A debate over fly ash disposal

http://www.post-gazette.com/pg/10350/1109210-114.stm

http://dardogallettostudios.com/wp-json/oembed/1.0/embed?url=https://dardogallettostudios.com/blog/2014/04/23/gabrielmisseanaliacenturion/ A debate over fly ash disposal

Thursday, December 16, 2010
By David Templeton and Don Hopey, Pittsburgh Post-Gazette

Piles of fly ash sit atop a hill at the Matt Canestrale Contracting Inc. disposal site in La Belle, Fayette County.

Before Penn Power created Little Blue Lake in 1975, the company circulated fliers advertising a picturesque recreation area where people could boat and ski on blue waters.

So 35 years later, where are all the boats and skiers?

And, for that matter, where’s the lake?

The so-called “lake” in Beaver County’s Greene Township, near the boroughs of Georgetown and Hookstown, was created as a disposal pit for calcium sulfate and fly ash generated at the 2,390-megawatt Bruce Mansfield Power Plant in nearby Shippingport.

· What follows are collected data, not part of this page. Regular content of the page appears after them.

-- ==== Sys2Proof/Machine/Quorum.lean ====
section
/-! DEFINITION. Shared operations of ceremony sessions (R475 to R478), and the passage from Plan Load or Service to
Mirror Sync (R6, R500). -/

namespace Sys2Proof.Machine

/-! ## Sessions -/

/-- A session needs no quorum: a first roster (R479, R481). -/
def State.quorumFree (s : State) (c : Ceremony) : Bool := c.kind == 0x01 && c.aux == 0x01 && s.ctl.roster == []

/-- QUORUM of a session (R476, R481). -/
def State.hasQuorum (s : State) (c : Ceremony) : Bool :=
  s.quorumFree c || (decide (1 ≤ s.ctl.rosterM) && decide (s.ctl.rosterM ≤ c.counted.length))

/-- The open session with a number, a kind and a subject (R478). -/
def State.sessionFor (s : State) (n : Word) (kind : Nat) (subject : List Byte) : Option Ceremony :=
  match s.ctl.session with
  | some c => if c.isOpen && c.session == n && c.kind == kind && c.subject == subject then some c else none
  | none => none

/-- Items that wait for a quorum look again. -/
def State.wakeQuorum (s : State) : State :=
  ((s.itemList.filter fun it => it.phase == .yielded .quorum).map (·.id)).foldl State.endWait s

/-- The session closes (R477); the Ceremony condition ends. -/
def State.closeSession (s : State) : State :=
  let s' := { s with ctl := { s.ctl with session := s.ctl.session.map fun c => { c with isOpen := false } } }
  (s.noteMode s').wakeQuorum

/-- What a consuming item finds (R478). -/
inductive Consume where
  | ready
  | waits
  | missing
  deriving DecidableEq, Repr

def State.consumeAsk (s : State) (n : Word) (kind : Nat) (subject : List Byte) : Consume :=
  match s.sessionFor n kind subject with
  | none => .missing
  | some c => if s.hasQuorum c then .ready else .waits

/-- A consuming item's store: refused for lack of reserve before the session is taken, so that nothing changes (R480);
otherwise the session is consumed. -/
def State.storeSession (s : State) (item : Nat) (a : StoreAction) (o : Outcome) : State :=
  if !(s.ring.member && a.mirrored) && s.storesOpen && !s.reserveCovers (storeBudget a) then s.storeFor item a o
  else s.closeSession.storeFor item a o

/-! ## Mirror Sync -/

/-- Enter Mirror Sync from Plan Load or from Service, Ceremony or Degraded, and ask for the ring's state (R6, R500).
Every item consumed before completes with ST_NOT_SERVING. -/
def State.enterMirrorSync (s : State) : State :=
  let s := s.enterPhase .mirrorSync
  ((s.modeStatusAll stNotServing fun it => it.phase != .dropped && it.source != .internal).dropSteps stNotServing).requestSync

/-- The end of Plan Load (R6, R500): a member whose PHY has locked compares its epoch once the culvert has been open for
300 µs. -/
def State.leavePlanLoad (s : State) : State :=
  if s.sys.phase ≠ .planLoad ∨ s.plan.result = 0xF then s
  else if s.ring.member && s.ring.locked && !s.ring.compared then s
  else if s.behind then s.enterMirrorSync
  else s.enterPhase .service

end Sys2Proof.Machine
end

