/-- Take the seal-counter value and derive the two keys (R191, R203). -/
def State.sealStart (s : State) (it : Item) (b : List Byte) (objRoot frgRoot : Word) : State :=
  match s.takeNonce objRoot 1 true with
  | .waits s => s
  | .refused st s => s.failItem it.id st
  | .taken c s =>
    let g := s.sealGeometry it.tenantByte b
    let ctx := slice b 0 16 ++ leBytes 8 c.toNat
    let objectId := slice b 0 16
    let run : SealRun :=
      { item := it.id
        gate := it.gate.map fun ch => (ch, ((s.gateExchange ch it.id).map (·.xid)).getD 0)
        params := b
        ctr := c
        objRoot := objRoot
        frgRoot := frgRoot
        objKey := kdf (it.material objRoot) (ascii "OBJ") ctx 256
        frgKey := kdf (it.material frgRoot) (ascii "FRG") ctx 256
        data := []
        segsDone := 0
        stream := []
        stripesDone := 0
        strings := (List.range (g.k + g.m)).map fun j => fragHeader g j it.tenantByte objectId (leBytes 8 c.toNat)
        sent := List.replicate (g.k + g.m) 0
        unacked := List.range (g.k + g.m)
        manifest := [] }
    let s := { s with vault := { s.vault with kdfCount := s.vault.kdfCount + 2 } }
    (s.setItem { it with stage := 1 }).setSeal run

/-- Object data that has arrived for a seal and is not yet in its run. -/
def State.sealInput (s : State) (it : Item) (r : SealRun) (g : Geometry) : Option (List Byte × State) :=
  if it.isNet then
    match s.obj.submits.find? (·.item == it.id) with
    | none => some ([], s)
    | some st =>
      some (st.data, { s with obj := { s.obj with
        submits := s.obj.submits.map fun x => if x.item = it.id then { x with data := [] } else x } })
  else if r.segsDone = 0 ∧ r.data = [] then (it.hostBytes (it.le 16 8) g.objLen).map fun d => (d, s)
  else some ([], s)

/-- The end of a seal (R203): append the leaf, build and authenticate the manifest, write it, and complete. -/
def State.sealFinish (s : State) (it : Item) (r : SealRun) (g : Geometry) : State :=
  match s.tenantObj it.tenantByte with
  | none => s.failItem it.id stNoResource
  | some x =>
    let tags := (List.range (g.k + g.m)).map fun j => gmac r.frgKey (segNonce j) (r.strings.getD j [])
    let leaf := x.leaves.length
    let body := manBody g r.params (leBytes 8 r.ctr.toNat) it.tenantByte it.isNet r.objRoot r.frgRoot leaf x.epoch
      s.sys.serial tags
    let man := body ++ gmac r.objKey manNonce body
    let s := s.appendLeaf it.tenantByte man
    let s := s.setSeal { r with manifest := man, objKey := [], frgKey := [] }
    let s := if it.isNet then s else s.writeOut it.id (it.le 32 8) man
    s.complete it.id stOk (okBody man.length (leBytes 8 r.ctr.toNat ++ leBytes 4 leaf))

/-- Go on with a seal that holds its keys: encrypt and send what has arrived, wait, or finish (R203 to R205). -/
def State.sealAdvance (s : State) (it : Item) (r : SealRun) : State :=
  let g := s.sealGeometry it.tenantByte r.params
  if s.staleKey r.objRoot || s.staleKey r.frgRoot then s.failItem it.id stKeyRevoked
  else if (placeChans r.params (g.k + g.m)).any fun c => !s.chanOpen c then s.failItem it.id stChannelReset
  else if it.stage = 2 then
    if r.unacked = [] then s.sealFinish it r g else s.yieldItem it.id .data
  else
    match s.sealInput it r g with
    | none => s
    | some (d, s) =>
      let r := sealSegments g (Geo.segCount g) { r with data := r.data ++ d }
      let r := sealStripes g (Geo.stripes g) r
      let ended := !it.isNet || (s.obj.submits.any fun x => x.item == it.id && x.ended)
      let close := decide (r.segsDone = Geo.segCount g) && ended
      let blocks := (d.length + 15) / 16
      let s := match it.claim.shares with
        | (e, _) :: _ => s.countFurrow e blocks
        | [] => s
      let p := s.sealSend g r close
      if close then ((p.1.setSeal p.2).setItem { it with stage := 2, bufs := [] }).yieldItem it.id .data
      else (p.1.setSeal p.2).yieldItem it.id .data

/-- Opcode 0x0201, and the network seals that a SUBMIT creates (R203). -/
def execObjSeal (item : Nat) (s : State) : Result :=
  .next (s.onRunning item fun it =>
    if it.opcode ≠ 0x0201 ∨ !it.claimed ∨ s.maskWaits it ∨ s.cfb.erased then s
    else
      match s.obj.seals.find? (·.item == item) with
      | some r => s.sealAdvance it r
      | none =>
        match it.sealBlock, s.openRoot it.tenantByte 0x60, s.openRoot it.tenantByte 0x61 with
        | some b, some o, some f =>
          let s := s.sealStart it b o f
          match s.item item, s.obj.seals.find? (·.item == item) with
          | some it, some r => if it.isRunning then s.sealAdvance it r else s
          | _, _ => s
        | none, _, _ => s
        | _, _, _ => s.failItem item stKeyNotFound)

/-- t_SEALIDLE without data passes (R204). -/
def execSealIdleTimeout (item : Nat) (s : State) : Result :=
  match s.item item with
  | some it =>
    if it.opcode = 0x0201 ∧ it.isNet ∧ !it.isDone ∧ (s.obj.submits.any fun x => x.item == item && !x.ended) then
      .next (s.failItem item stTimeout)
    else .next s
  | none => .next s

/-! ## An open (R206 to R208) -/

/-- Reserved bytes and constants of a manifest (step 3 of R206). -/
def manFieldsOk (man : List Byte) : Bool :=
  let n := (byteAt man 6).toNat + (byteAt man 7).toNat
  leAt man 0 4 == 0x4E4D594B && leAt man 4 2 == 1 && zeroRange man 60 64 && zeroRange man 74 76 && zeroRange man 112 128 &&
  decide ((byteAt man 73).toNat ≤ 1) &&
  (List.range n).all fun j => byteAt man (128 + 32 * j) == BitVec.ofNat 8 j && zeroRange man (128 + 32 * j + 1) (128 + 32 * j + 4) &&
    byteAt man (128 + 32 * j + 7) == 0

/-- Step 4 of R206: the geometry lies within limits and is consistent with R193 and R195. -/
def manGeometryOk (man : List Byte) : Bool :=
  let g := manGeometry man
  Geo.inLimits g && decide (0 < g.segLen) && leAt man 44 4 == Geo.segCount g && leAt man 52 4 == Geo.tailU g &&
    leAt man 56 4 == Geo.stripes g && leAt man 64 8 == Geo.fragLen g

/-- Segments that an open asks for: first and the one after the last (R199). -/
def Item.openRange (it : Item) (g : Geometry) : Nat × Nat :=
  (it.le 32 4, if it.le 36 4 = 0 then Geo.segCount g else it.le 32 4 + it.le 36 4)

/-- Plaintext bytes of a segment range. -/
def rangeBytes (g : Geometry) (lo hi : Nat) : Nat := min g.objLen (hi * g.segLen) - min g.objLen (lo * g.segLen)

/-- Steps 1 to 6 of R206, and the units that an open needs. -/
def State.openCheck (s : State) (it : Item) : PreCheck :=
  let t := it.tenantByte
  if it.readFailed then .fail stAccessDenied
  else if !it.isNet && !(zeroRange it.desc 28 32 && zeroRange it.desc 56 64) then .fail stBadField
  else
    match it.openManifest with
    | none => .need
    | some man =>
      let g := manGeometry man
      let r := it.openRange g
      let root := BitVec.ofNat 32 (leAt man 76 4)
      match firstFail [
        (decide (man.length = manLen (g.k + g.m)), stBadField),
        (it.isNet || (it.le 16 8 % 64 == 0 && it.le 40 8 % 8 == 0), stBadAlignment),
        (manFieldsOk man, stBadField),
        (decide (byteAt man 72 = t), stAccessDenied),
        (manGeometryOk man, stGeometry),
        (decide (r.1 < Geo.segCount g) && decide (r.2 ≤ Geo.segCount g), stBadField),
        (it.isNet || decide (rangeBytes g r.1 r.2 ≤ it.le 48 8), stLengthLimit)] with
      | some st => .fail st
      | none =>
        match s.itemHandle it root with
        | some st => .fail st
        | none =>
          if ((List.range 20).any fun u => s.unitServes u t 0) && ((List.range 4).any fun u => s.unitServes (20 + u) t 0) then .pass
          else .fail stNoResource

/-- The shares that an open claims: a furrow context and a spread-unit share, each on the lowest-numbered unit. -/
def State.openShares (s : State) (it : Item) : Option (List (Nat × Nat)) :=
  let t := it.tenantByte
  let es := (List.range 20).filter fun u => s.unitServes u t 0
  let sus := (List.range 4).filter fun u => s.unitServes (20 + u) t 0 && decide (s.accBytes it ≤ s.accFree u)
  s.firstShares (es.flatMap fun e => sus.map fun u => [(e, 8, 1), (20 + u, 16, 1)])

def State.setOpen (s : State) (r : OpenRun) : State :=
  { s with obj := { s.obj with opens := s.obj.opens.filter (·.item != r.item) ++ [r] } }

/-- Stripe that holds a byte of the sealed stream. -/
def stripeOf (g : Geometry) (b : Nat) : Nat := min (b / (g.k * g.u)) (Geo.full g)

/-- Byte range of the sealed stream that an open still needs. -/
def OpenRun.need (r : OpenRun) (g : Geometry) : Nat × Nat :=
  (Geo.segOff g r.segNext, Geo.segOff g (r.segEnd - 1) + Geo.segSize g (r.segEnd - 1) + 16)
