/-- What CER_APPLY does for LOAD_COMPONENT: a status of its own, or a store. -/
def Ceremony.loadComponent (c : Ceremony) (d : List Byte) : Except Status StoreAction :=
  let parts := (byteAt d 2).toNat
  let key := combine (c.components.map (·.2))
  if !componentOk d c.aux then .error stBadField
  else if c.aux = 0x01 then
    let m := (byteAt d 1).toNat
    if m < 2 ∨ c.passed.length < m ∨ 16 < c.passed.length then .error stBadField else .ok (.roster m c.passed)
  else if c.components.length ≠ parts then .error stQuorumMissing
  else if kcv 0x02 key ≠ slice d 4 8 then .error stTagMismatch
  else if c.aux = 0x02 then .ok (.cak (byteAt d 1).toNat (slice d 12 (byteAt d 28).toNat) key)
  else .ok (.migrationKey key)

/-! ### FIRMWARE_UPDATE (R145, R450, R480) -/

/-- The first bound record, in index order, that the running image can use and that has no blob for a new measurement. -/
def State.toCarry (s : State) (mtag : List Byte) : Option (Nat × KeyRecord) :=
  s.vault.records.find? fun p => attrBound p.2.attr && (s.recordMaterial p.2).isSome && !p.2.blobs.any (·.1 == mtag)

/-- An item asks for one store of several: it yields until the commit, or completes with ST_RESERVE_LOW. -/
def State.stageStore (s : State) (it : Item) (stage : Nat) (a : StoreAction) : State :=
  if s.storesOpen && !s.reserveCovers (storeBudget a) then s.countRefusal.failItem it.id stReserveLow
  else
    match ((s.setItem { it with stage := stage }).yieldItem it.id .store).askStore (some it.id) a with
    | .refused s | .admitted s | .held s => s

/-- A promotion is pending under the carry-over record (R145, R146). -/
def State.promotionPending (s : State) : Bool :=
  s.vault.promoting || s.vault.carryOver.any fun c => c.complete && c.measurement == s.vault.measurement

/-- The next stage of a FIRMWARE_UPDATE whose session has been consumed: 1 while the carry-over record or a blob is being
written, 2 for the complete record, 3 for the boot-control record. -/
def State.firmwareStage (s : State) (it : Item) (img : List Byte) : State :=
  let m := sha384 (imageMeasured img)
  if it.stage = 1 then
    match s.toCarry (m.take 8) with
    | some (i, r) =>
      s.stageStore it 1 (.blob i (r.blobs.filter (·.1 == s.mtag) ++ [(m.take 8, (s.recordMaterial r).getD [])]))
    | none => s.stageStore it 2 (.carryOver (some { measurement := m, complete := true, promoted := false }))
  else if it.stage = 2 then s.stageStore it 3 (.bootControl (!s.lcb.runSlot) 0)
  else s.complete it.id stOk (okBody 0 [])

/-- A FIRMWARE_UPDATE begins: the image goes into the slot that is not running, is checked, and the carry-over starts. -/
def State.firmwareStart (s : State) (it : Item) (img : List Byte) : State :=
  let s := s.closeSession
  let s := { s with lcb := if s.lcb.runSlot then { s.lcb with slotA := img } else { s.lcb with slotB := img } }
  if !s.imagePasses img then s.failItem it.id stAccessDenied
  else if s.promotionPending then s.failItem it.id stNoResource
  else s.stageStore it 1 (.carryOver (some { measurement := sha384 (imageMeasured img), complete := false, promoted := false }))

/-- A quorate session is applied to its bytes (R480). -/
def State.applySession (s : State) (it : Item) (c : Ceremony) (d : List Byte) : State :=
  let done : Outcome := { status := stOk, origin1 := false, body := zeros 24 }
  if c.kind = 0x01 then
    match c.loadComponent d with
    | .error st => s.failItem it.id st
    | .ok a => s.storeSession it.id a done
  else if c.kind = 0x03 then
    match spkiParse 0x21 96 d with
    | some pub => s.storeSession it.id (.operatorKey pub) done
    | none => s.failItem it.id stBadField
  else if c.kind = 0x06 then ((s.closeSession).complete it.id stOk []).raiseEvents [kEvent 2 0xFFFF]
  else s.firmwareStart it d

/-- Opcode 0x0723. -/
def execCerApply (item : Nat) (s : State) : Result :=
  .next (s.onRunning item fun it =>
    if it.opcode ≠ 0x0723 then s
    else if !zeroRange it.desc 32 64 then s.failItem item stBadField
    else if it.le 24 8 % 64 ≠ 0 then s.failItem item stBadAlignment
    else
      match it.hostBytes (it.le 24 8) (it.le 20 4) with
      | none => s
      | some d =>
        if 1 ≤ it.stage then s.firmwareStage it d
        else
          match s.openSession it.cerSession with
          | none => s.failItem item stQuorumMissing
          | some c =>
            if !([0x01, 0x03, 0x06, 0x07].contains c.kind) ∨ sha256 d ≠ c.subject then s.failItem item stQuorumMissing
            else if s.hasQuorum c then s.applySession it c d
            else s.yieldItem item .quorum)
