/-- SUBMIT data (R254): the offset must equal the bytes received so far, and the stream must carry OBJECT_LEN bytes. -/
def State.submitData (s : State) (c : Nat) (p : RxPacket) (st : SubmitStream) : State :=
  match s.item st.item with
  | none => s
  | some it =>
    let objLen := leAt it.scratch 16 8
    let data := p.body.drop 8
    let chunk := ((s.chan c).map Channel.chunk).getD 1024
    let total := st.received + data.length
    let last := bit p.flags 1
    if leAt p.body 0 8 ≠ st.received ∨ data = [] ∨ chunk < data.length ∨ objLen < total ∨ (last ∧ total ≠ objLen) ∨ st.ended then
      s.failItem st.item stBadField
    else
      let st' := { st with received := total, data := st.data ++ data, ended := last }
      let s := { s with obj := { s.obj with submits := s.obj.submits.map fun y => if y.item = st.item then st' else y } }
      if it.stage = 1 then s.endWait st.item else s

/-- A SUBMIT message (R254, R266). -/
def execSubmit (chan : Nat) (s : State) : Result :=
  match s.takeInbox chan ltSubmit with
  | none => .next s
  | some (p, x, s) =>
    if bit p.flags 0 then
      let s := s.openGateway chan x p .submit 0x0201 (leBytes 2 0x0201 ++ [0] ++ leBytes 1 p.cls ++ zeros 60)
      match s.obj.submits.find? fun y => y.chan == chan && y.xid == p.xid && y.ended with
      | some y => if bit p.flags 1 ∧ leAt p.body 16 8 ≠ 0 then .next (s.failItem y.item stBadField) else .next s
      | none => .next s
    else
      match x.exchanges.find? fun e => e.xid == p.xid && !e.mine && e.kind == .submit with
      | none => .next (s.sendNack chan p.typ p.xid stBadOpcode)
      | some e =>
        match s.obj.submits.find? (·.item == e.item) with
        | some st => .next (s.submitData chan p st)
        | none => .next s

/-- A RETRIEVE message (R254, R266). -/
def execRetrieve (chan : Nat) (s : State) : Result :=
  match s.takeInbox chan ltRetrieve with
  | none => .next s
  | some (p, x, s) =>
    .next (s.openGateway chan x p .retrieve 0x0202
      (leBytes 2 0x0202 ++ [0] ++ leBytes 1 p.cls ++ zeros 28 ++ padTo 8 (p.body.take 8) ++ zeros 24))

/-- An exchange that the device opened. -/
def Channel.mine (x : Channel) (xid : Nat) : Option Exchange := x.exchanges.find? fun e => e.mine && e.xid == xid

/-- FRAG_PUT_ACK: the fragment is durable for its seal or repair (R266). -/
def execFragPutAck (chan : Nat) (s : State) : Result :=
  match s.takeInbox chan ltFragPutAck with
  | none => .next s
  | some (p, x, s) =>
    match x.mine p.xid with
    | some e =>
      match e.kind with
      | .put j =>
        let s := s.closeExchange chan p.xid true
        let seals := s.obj.seals.map fun r => if r.item = e.item then { r with unacked := r.unacked.erase j } else r
        let repairs := s.obj.repairs.map fun r => if r.item = e.item then { r with unacked := r.unacked.erase j } else r
        let s := { s with obj := { s.obj with seals := seals, repairs := repairs } }
        let done := (seals.any fun r => r.item == e.item && r.unacked.isEmpty) ||
          (repairs.any fun r => r.item == e.item && r.unacked.isEmpty)
        .next (if done then s.endWait e.item else s)
      | _ => .next (s.sendNack chan p.typ p.xid stBadOpcode)
    | none => .next (s.sendNack chan p.typ p.xid stBadOpcode)

/-- A FRAG_DATA record names the object, seal counter and index of a manifest and fragment (R255). -/
def recordNames (rec man : List Byte) (j : Nat) : Bool :=
  slice rec 0 16 == manObject man && slice rec 16 8 == manCtr man && byteAt rec 31 == BitVec.ofNat 8 j

/-- The data of a FRAG_GET that has arrived whole goes to an open (R207). -/
def State.openData (s : State) (r : OpenRun) (j off : Nat) (str : List Byte) : State :=
  let g := manGeometry r.manifest
  let headOk := off ≠ 0 ∨ (slice str 16 16 = manObject r.manifest ∧ slice str 32 8 = manCtr r.manifest ∧
    byteAt str 6 = BitVec.ofNat 8 j)
  if headOk then
    let unit := padTo (Geo.unitLen g r.stripe) (if off = 0 then str.drop 64 else str)
    let r' := { r with units := r.units.filter (·.1 != j) ++ [(j, unit)] }
    let s := s.setOpen r'
    if r'.asked.all fun k => r'.units.any (·.1 == k) then s.endWait r.item else s
  else
    let t := ((s.item r.item).map (·.tenantByte)).getD 0
    let s := s.setOpen { r with discarded := r.discarded + 1 }
    let s := { s with obj := { s.obj with
      tenants := tabModify s.obj.tenants t.toNat fun x => { x with discards := x.discards + 1 } } }
    s.fragMissing r.item j

/-- Data of a FRAG_GET goes to a repair or verification (R234, R235): the header of stripe 0 must be what the manifest
fixes. -/
def State.repairData (s : State) (r : RepairRun) (j off : Nat) (str tag : List Byte) (whole : Bool) : State :=
  let g := manGeometry r.manifest
  let t := byteAt r.manifest 72
  let want := fragHeader g j t (manObject r.manifest) (manCtr r.manifest)
  if off = 0 ∧ str.take 64 ≠ want then
    (s.setRepair { r with corrupt := r.corrupt.insert j, asked := r.asked.erase j }).endWait r.item
  else
    let old := r.str j
    let r' := { r with
      strings := r.strings.filter (·.1 != j) ++ [(j, old ++ str)]
      tags := if tag = [] then r.tags else r.tags.filter (·.1 != j) ++ [(j, tag)]
      asked := r.asked.erase j }
    let s := s.setRepair r'
    if whole ∧ r'.asked = [] then s.endWait r.item else s

/-- One FRAG_DATA record of an exchange (R256): records come in ascending offset and cover the range. -/
def State.fragDataRecord (s : State) (c : Nat) (p : RxPacket) (e : Exchange) (j off len : Nat) : State :=
  let b := p.body
  let pos := leAt b 24 5
  let n := 64 * leAt b 29 2
  let data := slice b 32 n
  let tag := if bit pos 39 then slice b (32 + n) 16 else []
  let here := 64 * (pos % 2 ^ 35)
  let man := (((s.obj.opens.find? (·.item == e.item)).map (·.manifest)) <|>
    ((s.obj.repairs.find? (·.item == e.item)).map (·.manifest))).getD []
  if !recordNames b man j then
    let s := s.closeExchange c e.xid true
    match s.obj.opens.find? (·.item == e.item), s.obj.repairs.find? (·.item == e.item) with
    | some r, _ =>
      let t := ((s.item r.item).map (·.tenantByte)).getD 0
      let s := s.setOpen { r with discarded := r.discarded + 1 }
      let s := { s with obj := { s.obj with
        tenants := tabModify s.obj.tenants t.toNat fun x => { x with discards := x.discards + 1 } } }
      s.fragMissing r.item j
    | none, some r => (s.setRepair { r with corrupt := r.corrupt.insert j, asked := r.asked.erase j }).endWait r.item
    | none, none => s
  else if here ≠ off + e.got.length ∨ data.length ≠ n ∨ len < e.got.length + n then
    (s.closeExchange c e.xid true).fragMissing e.item j
  else
    let got := e.got ++ data
    if got.length = len then
      let s := s.closeExchange c e.xid true
      match s.obj.opens.find? (·.item == e.item), s.obj.repairs.find? (·.item == e.item) with
      | some r, _ => s.openData r j off got
      | none, some r => s.repairData r j off got tag true
      | none, none => s
    else if bit p.flags 1 then (s.closeExchange c e.xid true).fragMissing e.item j
    else
      match s.chan c with
      | none => s
      | some x => s.setChan c { x with exchanges := x.exchanges.map fun y => if y.mine ∧ y.xid = e.xid then { y with got := got } else y }

/-- FRAG_DATA (R256). -/
def execFragData (chan : Nat) (s : State) : Result :=
  match s.takeInbox chan ltFragData with
  | none => .next s
  | some (p, x, s) =>
    match x.mine p.xid with
    | some e =>
      match e.kind with
      | .get j off len => .next (s.fragDataRecord chan p e j off len)
      | _ => .next (s.sendNack chan p.typ p.xid stBadOpcode)
    | none => .next (s.sendNack chan p.typ p.xid stBadOpcode)

/-- NACK (R267): a fragment is missing, or the channel is reset. -/
def execNack (chan : Nat) (s : State) : Result :=
  match s.takeInbox chan ltNack with
  | none => .next s
  | some (p, x, s) =>
    match x.mine p.xid with
    | some e =>
      match e.kind with
      | .get j _ _ => .next ((s.closeExchange chan p.xid true).fragMissing e.item j)
      | .put _ => .next (s.resetChan chan)
      | _ => .next s
    | none => .next s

Today it looks like moonscape.

Coal waste, 400 feet deep and even deeper, extends across the state line into West Virginia’s Northern Panhandle and covers about 1,000 acres on a site that is 2 square miles. The 100 million tons of waste includes 60 million tons of calcium sulfate — generated by the scrubbing process to remove sulfur dioxide from smokestack emissions — and 40 million tons of fly ash, which is a byproduct of the coal-burning process to produce electricity.

The only sign of life on a late-summer day was a flock of Canada geese walking — not swimming — across the weird surface.

As one of the nation’s largest coal-waste disposal sites, Little Blue is a centerpiece of a nationwide debate about the safety of such impoundments and whether fly ash should be designated as hazardous waste.

Heavy metals in fly ash, including arsenic, lead, mercury, cobalt and thallium, should be designated as hazardous, environmental groups say.

But the power industry says such a designation will hinder beneficial uses for fly ash, including in concrete. Calcium sulfate is used in wallboard, but its dust can irritate eyes, skin, mucous membranes and the upper respiratory tract. Dust periodically has been a concern at the site.

Critics question whether the millions of tons can remain sealed on site or if their heavy metals leach into groundwater and damage the environment and public health.

The more immediate debate centers on whether leaching already has begun.

Site owner FirstEnergy Corp., based in Akron, Ohio, says its “first of its kind” disposal site is safe. Up to 3.2 million gallons of sludge are sent daily to the site through seven miles of overland pipes.

“It’s been operating for 34 or 35 years safely with all the structural integrity it is designed to have,” said Ellen Raines, spokeswoman for FirstEnergy, which always has owned Little Blue but previously under the name Penn Power.

The state Department of Environmental Protection supports that conclusion.

“Coal-ash facilities in the region have to manage the waste, so they figure out how much waste they have and how long they can use the site and how to plan for continued disposal,” said Diane McDaniel, DEP facilities chief for waste management. “It’s nothing unusual.”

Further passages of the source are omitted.